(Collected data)
• • •

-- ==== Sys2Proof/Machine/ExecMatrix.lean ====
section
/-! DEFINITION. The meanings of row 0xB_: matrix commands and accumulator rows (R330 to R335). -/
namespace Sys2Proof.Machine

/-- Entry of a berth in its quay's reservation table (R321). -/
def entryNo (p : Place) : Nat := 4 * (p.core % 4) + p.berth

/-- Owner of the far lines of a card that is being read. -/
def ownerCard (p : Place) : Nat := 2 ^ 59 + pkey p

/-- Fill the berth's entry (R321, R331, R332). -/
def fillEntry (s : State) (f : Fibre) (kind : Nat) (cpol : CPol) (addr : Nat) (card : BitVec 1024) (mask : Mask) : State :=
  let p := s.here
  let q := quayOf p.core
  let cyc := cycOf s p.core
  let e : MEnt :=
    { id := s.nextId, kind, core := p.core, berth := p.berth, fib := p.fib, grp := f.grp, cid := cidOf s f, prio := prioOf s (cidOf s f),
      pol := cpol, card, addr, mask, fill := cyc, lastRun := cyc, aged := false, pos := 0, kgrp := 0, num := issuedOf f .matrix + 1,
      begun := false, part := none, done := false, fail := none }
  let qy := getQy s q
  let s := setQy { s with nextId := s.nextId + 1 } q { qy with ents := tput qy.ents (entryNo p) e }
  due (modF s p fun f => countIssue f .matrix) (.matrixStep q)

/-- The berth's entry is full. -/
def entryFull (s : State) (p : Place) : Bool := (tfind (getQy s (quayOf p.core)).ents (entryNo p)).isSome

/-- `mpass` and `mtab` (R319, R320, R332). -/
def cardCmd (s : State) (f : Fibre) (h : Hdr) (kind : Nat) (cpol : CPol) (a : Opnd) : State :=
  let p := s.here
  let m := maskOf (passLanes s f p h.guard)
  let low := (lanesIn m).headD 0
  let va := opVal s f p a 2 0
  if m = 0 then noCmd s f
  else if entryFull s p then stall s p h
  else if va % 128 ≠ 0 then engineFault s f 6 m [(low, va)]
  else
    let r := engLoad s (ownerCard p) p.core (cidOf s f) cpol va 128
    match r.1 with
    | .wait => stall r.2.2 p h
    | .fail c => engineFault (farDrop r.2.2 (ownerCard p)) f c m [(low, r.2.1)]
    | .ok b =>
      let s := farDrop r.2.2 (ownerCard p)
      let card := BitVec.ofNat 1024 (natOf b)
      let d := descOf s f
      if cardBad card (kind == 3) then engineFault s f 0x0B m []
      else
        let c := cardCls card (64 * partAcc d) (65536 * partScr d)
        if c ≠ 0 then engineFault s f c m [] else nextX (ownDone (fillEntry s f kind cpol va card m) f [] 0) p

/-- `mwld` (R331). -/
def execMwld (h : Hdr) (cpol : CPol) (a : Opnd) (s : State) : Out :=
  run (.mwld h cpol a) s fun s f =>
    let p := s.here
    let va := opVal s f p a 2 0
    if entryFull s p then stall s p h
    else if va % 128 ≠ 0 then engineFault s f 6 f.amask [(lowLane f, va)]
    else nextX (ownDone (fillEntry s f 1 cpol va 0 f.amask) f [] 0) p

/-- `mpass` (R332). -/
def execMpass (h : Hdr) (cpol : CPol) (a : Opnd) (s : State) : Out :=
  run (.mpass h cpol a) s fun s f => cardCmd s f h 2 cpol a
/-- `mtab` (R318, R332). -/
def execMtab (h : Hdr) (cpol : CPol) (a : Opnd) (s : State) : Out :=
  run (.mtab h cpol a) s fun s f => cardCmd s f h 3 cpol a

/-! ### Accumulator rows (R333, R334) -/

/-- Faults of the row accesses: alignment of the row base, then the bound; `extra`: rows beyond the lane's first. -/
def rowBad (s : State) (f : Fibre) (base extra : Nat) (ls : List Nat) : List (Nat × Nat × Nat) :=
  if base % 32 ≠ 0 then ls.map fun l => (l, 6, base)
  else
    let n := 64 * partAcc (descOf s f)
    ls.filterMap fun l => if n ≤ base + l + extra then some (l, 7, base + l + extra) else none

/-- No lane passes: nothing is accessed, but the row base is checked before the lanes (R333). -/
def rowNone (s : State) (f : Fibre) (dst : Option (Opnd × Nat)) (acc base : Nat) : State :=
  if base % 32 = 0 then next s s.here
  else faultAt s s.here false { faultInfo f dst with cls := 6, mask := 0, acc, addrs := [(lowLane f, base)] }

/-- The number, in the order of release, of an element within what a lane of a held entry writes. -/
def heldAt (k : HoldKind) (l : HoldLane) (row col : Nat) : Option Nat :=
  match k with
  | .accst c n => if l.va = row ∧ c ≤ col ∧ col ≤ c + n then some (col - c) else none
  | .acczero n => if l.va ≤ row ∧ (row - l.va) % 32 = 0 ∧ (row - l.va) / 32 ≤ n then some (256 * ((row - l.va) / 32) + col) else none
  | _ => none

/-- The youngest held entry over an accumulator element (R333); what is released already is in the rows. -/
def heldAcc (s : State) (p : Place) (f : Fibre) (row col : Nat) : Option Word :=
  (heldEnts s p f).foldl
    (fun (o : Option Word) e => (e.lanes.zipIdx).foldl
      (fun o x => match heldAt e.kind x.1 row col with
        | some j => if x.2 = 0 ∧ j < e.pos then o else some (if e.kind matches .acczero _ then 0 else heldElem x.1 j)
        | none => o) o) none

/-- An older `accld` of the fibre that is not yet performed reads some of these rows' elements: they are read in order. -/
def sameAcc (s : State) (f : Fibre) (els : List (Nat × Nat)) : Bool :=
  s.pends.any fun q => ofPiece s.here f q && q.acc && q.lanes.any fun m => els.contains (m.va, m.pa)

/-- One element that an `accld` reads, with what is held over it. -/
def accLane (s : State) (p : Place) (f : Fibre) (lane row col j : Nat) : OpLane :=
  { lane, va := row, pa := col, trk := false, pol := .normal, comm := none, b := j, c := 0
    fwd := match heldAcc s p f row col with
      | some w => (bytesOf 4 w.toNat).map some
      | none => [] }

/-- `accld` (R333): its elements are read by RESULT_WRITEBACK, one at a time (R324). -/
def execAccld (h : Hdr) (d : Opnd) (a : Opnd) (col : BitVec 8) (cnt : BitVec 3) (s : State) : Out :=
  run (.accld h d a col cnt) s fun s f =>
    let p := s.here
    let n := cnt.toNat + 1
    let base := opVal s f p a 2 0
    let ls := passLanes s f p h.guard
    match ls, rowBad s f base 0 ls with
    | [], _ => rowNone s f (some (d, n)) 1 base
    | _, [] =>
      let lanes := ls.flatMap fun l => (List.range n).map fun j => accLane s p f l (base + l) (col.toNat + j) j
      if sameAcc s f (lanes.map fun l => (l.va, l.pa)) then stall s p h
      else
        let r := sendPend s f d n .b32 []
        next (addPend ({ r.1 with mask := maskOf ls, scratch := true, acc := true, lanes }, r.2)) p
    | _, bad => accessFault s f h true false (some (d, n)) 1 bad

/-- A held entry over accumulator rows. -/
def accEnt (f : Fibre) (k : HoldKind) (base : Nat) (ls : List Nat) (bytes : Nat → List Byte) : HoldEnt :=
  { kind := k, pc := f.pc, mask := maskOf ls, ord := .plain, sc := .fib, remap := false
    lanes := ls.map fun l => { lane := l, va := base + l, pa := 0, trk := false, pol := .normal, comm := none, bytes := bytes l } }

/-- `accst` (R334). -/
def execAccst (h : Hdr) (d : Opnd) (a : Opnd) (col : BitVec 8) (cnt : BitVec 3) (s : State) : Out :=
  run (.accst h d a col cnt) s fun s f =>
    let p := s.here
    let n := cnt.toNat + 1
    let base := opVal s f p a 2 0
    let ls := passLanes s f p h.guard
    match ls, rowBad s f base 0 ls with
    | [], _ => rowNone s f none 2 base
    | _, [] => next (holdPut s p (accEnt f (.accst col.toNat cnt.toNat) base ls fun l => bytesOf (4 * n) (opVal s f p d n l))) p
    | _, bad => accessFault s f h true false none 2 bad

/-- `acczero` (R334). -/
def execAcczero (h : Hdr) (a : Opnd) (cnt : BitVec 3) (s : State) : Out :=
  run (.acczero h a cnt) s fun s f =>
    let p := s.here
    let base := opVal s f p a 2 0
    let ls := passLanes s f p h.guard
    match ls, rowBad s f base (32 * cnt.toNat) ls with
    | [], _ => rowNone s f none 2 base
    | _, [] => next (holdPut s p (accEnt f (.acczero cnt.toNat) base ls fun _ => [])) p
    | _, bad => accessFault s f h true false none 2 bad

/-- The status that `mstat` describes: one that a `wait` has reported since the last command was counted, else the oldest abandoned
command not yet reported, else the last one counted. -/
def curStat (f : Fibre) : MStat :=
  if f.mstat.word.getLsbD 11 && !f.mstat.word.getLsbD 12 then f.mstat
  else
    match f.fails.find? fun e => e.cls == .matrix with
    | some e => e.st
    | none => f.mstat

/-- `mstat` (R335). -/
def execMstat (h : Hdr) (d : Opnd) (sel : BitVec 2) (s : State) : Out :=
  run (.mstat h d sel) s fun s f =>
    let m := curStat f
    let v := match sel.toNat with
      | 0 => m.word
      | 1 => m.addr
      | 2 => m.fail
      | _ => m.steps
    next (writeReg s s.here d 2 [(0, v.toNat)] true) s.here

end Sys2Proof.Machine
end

• • •

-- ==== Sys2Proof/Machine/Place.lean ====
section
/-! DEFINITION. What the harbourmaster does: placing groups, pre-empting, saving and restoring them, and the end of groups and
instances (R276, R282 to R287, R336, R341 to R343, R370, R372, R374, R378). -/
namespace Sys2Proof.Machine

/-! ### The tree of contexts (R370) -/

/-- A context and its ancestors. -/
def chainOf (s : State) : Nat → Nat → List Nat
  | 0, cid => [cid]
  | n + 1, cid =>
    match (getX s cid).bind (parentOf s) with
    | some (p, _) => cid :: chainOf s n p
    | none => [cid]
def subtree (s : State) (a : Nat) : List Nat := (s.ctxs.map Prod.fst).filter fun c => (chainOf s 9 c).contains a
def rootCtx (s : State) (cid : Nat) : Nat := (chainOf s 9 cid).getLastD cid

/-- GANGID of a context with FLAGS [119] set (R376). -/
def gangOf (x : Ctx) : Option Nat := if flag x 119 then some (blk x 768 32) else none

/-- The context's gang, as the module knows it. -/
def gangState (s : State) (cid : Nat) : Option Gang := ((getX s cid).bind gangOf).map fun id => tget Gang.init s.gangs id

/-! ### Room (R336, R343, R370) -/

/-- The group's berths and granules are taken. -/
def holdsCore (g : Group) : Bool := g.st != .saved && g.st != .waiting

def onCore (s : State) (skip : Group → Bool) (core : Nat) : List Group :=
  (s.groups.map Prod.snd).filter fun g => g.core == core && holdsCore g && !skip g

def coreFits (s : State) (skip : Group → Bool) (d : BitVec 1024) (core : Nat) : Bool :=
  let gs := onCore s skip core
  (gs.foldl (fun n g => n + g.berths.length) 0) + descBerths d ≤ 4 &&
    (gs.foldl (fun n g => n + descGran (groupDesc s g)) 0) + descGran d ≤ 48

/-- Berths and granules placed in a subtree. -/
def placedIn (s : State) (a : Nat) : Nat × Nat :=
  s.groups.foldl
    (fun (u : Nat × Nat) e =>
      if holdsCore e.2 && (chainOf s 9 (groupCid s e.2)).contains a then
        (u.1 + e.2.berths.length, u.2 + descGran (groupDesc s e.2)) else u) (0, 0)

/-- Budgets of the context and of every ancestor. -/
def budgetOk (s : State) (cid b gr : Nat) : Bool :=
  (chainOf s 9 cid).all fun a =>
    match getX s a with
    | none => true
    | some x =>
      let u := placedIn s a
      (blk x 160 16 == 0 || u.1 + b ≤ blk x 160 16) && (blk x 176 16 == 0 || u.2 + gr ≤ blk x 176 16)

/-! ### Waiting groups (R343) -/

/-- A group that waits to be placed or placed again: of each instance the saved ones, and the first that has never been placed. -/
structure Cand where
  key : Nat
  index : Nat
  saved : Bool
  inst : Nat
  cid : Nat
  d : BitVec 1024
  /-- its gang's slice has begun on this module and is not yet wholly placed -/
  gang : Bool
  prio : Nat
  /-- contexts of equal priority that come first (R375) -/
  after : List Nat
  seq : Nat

• • •

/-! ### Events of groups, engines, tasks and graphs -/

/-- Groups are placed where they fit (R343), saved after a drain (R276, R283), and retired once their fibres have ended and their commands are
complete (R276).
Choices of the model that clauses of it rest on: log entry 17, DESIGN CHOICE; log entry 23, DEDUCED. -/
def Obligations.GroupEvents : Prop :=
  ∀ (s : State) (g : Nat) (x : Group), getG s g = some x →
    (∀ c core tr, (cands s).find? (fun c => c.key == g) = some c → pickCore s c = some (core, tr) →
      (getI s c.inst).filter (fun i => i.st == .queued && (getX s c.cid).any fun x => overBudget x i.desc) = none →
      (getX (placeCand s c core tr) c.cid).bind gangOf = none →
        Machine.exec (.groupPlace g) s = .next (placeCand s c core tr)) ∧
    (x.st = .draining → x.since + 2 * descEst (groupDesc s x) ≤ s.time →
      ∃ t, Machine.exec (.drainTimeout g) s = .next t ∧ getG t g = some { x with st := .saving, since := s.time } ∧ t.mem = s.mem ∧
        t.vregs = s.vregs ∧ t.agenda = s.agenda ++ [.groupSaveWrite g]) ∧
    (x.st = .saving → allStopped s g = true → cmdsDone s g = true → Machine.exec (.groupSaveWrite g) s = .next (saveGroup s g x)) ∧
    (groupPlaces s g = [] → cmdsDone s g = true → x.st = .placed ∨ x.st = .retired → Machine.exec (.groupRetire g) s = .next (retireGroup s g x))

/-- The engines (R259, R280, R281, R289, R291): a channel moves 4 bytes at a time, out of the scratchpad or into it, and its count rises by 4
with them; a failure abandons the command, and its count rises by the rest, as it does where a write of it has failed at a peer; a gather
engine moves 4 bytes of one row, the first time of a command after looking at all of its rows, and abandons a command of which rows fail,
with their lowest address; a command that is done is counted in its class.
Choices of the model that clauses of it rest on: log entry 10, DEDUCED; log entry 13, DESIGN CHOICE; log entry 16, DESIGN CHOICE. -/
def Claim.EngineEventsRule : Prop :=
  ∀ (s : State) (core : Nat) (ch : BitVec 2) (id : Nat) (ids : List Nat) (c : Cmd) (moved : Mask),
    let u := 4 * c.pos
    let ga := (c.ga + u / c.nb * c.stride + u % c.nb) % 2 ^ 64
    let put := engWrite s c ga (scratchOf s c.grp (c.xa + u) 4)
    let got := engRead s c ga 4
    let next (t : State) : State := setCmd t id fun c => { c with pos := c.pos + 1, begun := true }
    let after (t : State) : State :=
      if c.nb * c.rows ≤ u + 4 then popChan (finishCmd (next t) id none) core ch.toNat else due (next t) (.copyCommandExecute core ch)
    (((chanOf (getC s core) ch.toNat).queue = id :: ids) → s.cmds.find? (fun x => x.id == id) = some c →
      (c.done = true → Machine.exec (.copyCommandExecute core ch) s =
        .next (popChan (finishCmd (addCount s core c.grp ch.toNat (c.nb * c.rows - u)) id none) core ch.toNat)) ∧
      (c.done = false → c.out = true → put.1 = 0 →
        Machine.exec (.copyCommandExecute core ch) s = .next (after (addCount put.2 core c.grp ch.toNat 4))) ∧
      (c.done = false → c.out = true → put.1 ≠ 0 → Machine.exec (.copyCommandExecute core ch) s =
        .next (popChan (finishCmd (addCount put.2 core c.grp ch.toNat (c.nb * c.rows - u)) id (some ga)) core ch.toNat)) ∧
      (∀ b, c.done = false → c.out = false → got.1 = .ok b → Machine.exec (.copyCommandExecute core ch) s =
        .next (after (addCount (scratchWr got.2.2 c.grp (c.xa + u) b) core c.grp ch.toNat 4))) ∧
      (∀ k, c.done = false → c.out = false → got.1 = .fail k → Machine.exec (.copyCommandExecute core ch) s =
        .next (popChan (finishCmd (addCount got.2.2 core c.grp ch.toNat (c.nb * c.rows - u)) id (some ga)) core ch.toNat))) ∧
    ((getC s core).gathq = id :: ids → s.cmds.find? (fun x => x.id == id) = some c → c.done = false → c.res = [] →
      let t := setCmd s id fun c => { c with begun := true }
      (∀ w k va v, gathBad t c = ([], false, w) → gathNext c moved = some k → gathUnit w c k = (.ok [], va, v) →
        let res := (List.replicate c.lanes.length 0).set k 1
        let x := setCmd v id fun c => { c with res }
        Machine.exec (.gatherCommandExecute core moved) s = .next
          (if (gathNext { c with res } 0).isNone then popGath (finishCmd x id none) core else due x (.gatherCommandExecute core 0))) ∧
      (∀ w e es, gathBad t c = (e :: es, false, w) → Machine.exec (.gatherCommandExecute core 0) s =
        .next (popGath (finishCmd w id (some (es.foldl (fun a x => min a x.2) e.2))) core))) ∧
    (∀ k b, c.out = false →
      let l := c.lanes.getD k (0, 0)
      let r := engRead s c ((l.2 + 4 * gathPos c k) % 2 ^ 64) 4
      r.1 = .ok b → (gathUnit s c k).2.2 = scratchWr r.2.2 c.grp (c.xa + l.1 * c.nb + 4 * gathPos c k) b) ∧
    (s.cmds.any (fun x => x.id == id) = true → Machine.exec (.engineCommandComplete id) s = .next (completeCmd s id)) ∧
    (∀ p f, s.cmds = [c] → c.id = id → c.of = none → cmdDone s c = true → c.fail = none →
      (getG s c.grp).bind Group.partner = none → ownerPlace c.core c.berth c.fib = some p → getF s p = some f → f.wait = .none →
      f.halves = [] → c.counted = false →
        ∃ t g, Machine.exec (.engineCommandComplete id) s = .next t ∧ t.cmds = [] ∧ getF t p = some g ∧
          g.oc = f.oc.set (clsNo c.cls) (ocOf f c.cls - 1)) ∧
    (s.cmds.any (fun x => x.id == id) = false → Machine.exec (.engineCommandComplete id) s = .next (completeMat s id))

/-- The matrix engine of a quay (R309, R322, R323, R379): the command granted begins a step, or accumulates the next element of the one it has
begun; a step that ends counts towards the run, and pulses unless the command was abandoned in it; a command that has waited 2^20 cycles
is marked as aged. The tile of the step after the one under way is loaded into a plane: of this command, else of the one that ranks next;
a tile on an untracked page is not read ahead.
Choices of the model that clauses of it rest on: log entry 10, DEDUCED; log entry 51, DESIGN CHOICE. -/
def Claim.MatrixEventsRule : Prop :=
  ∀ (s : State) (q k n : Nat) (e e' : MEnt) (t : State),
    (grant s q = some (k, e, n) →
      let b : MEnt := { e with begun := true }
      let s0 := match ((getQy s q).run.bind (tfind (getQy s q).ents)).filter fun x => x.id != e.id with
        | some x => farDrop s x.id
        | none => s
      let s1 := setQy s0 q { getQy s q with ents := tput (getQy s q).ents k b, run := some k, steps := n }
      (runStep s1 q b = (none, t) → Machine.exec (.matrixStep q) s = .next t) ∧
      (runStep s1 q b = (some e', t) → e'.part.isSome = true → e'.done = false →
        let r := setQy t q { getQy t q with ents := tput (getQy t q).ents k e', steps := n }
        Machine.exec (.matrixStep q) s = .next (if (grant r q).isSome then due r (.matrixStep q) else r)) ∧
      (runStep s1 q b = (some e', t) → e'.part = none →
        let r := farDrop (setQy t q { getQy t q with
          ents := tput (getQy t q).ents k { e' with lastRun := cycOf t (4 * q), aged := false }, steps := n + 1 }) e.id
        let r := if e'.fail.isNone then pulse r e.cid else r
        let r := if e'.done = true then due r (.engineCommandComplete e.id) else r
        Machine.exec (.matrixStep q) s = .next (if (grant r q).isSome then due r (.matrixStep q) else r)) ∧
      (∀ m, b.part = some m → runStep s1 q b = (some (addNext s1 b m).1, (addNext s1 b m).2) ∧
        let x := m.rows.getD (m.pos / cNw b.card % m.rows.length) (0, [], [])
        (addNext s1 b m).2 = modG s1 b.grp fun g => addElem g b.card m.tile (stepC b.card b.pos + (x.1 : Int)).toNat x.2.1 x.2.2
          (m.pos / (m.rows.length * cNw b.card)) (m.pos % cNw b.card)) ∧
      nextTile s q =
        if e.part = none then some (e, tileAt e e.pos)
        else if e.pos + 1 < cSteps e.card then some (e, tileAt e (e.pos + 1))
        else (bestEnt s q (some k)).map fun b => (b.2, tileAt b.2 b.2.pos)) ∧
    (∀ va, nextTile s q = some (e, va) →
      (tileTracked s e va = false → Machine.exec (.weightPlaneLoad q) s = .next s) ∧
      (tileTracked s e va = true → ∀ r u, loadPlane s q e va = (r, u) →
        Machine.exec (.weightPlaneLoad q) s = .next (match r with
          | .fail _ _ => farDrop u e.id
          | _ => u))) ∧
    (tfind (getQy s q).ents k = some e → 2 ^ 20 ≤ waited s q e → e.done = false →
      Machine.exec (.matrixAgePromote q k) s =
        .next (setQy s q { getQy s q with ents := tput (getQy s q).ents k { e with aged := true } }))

• • •

In the records above, some lines hold the word "chainOf". Say how many, and nothing more.

6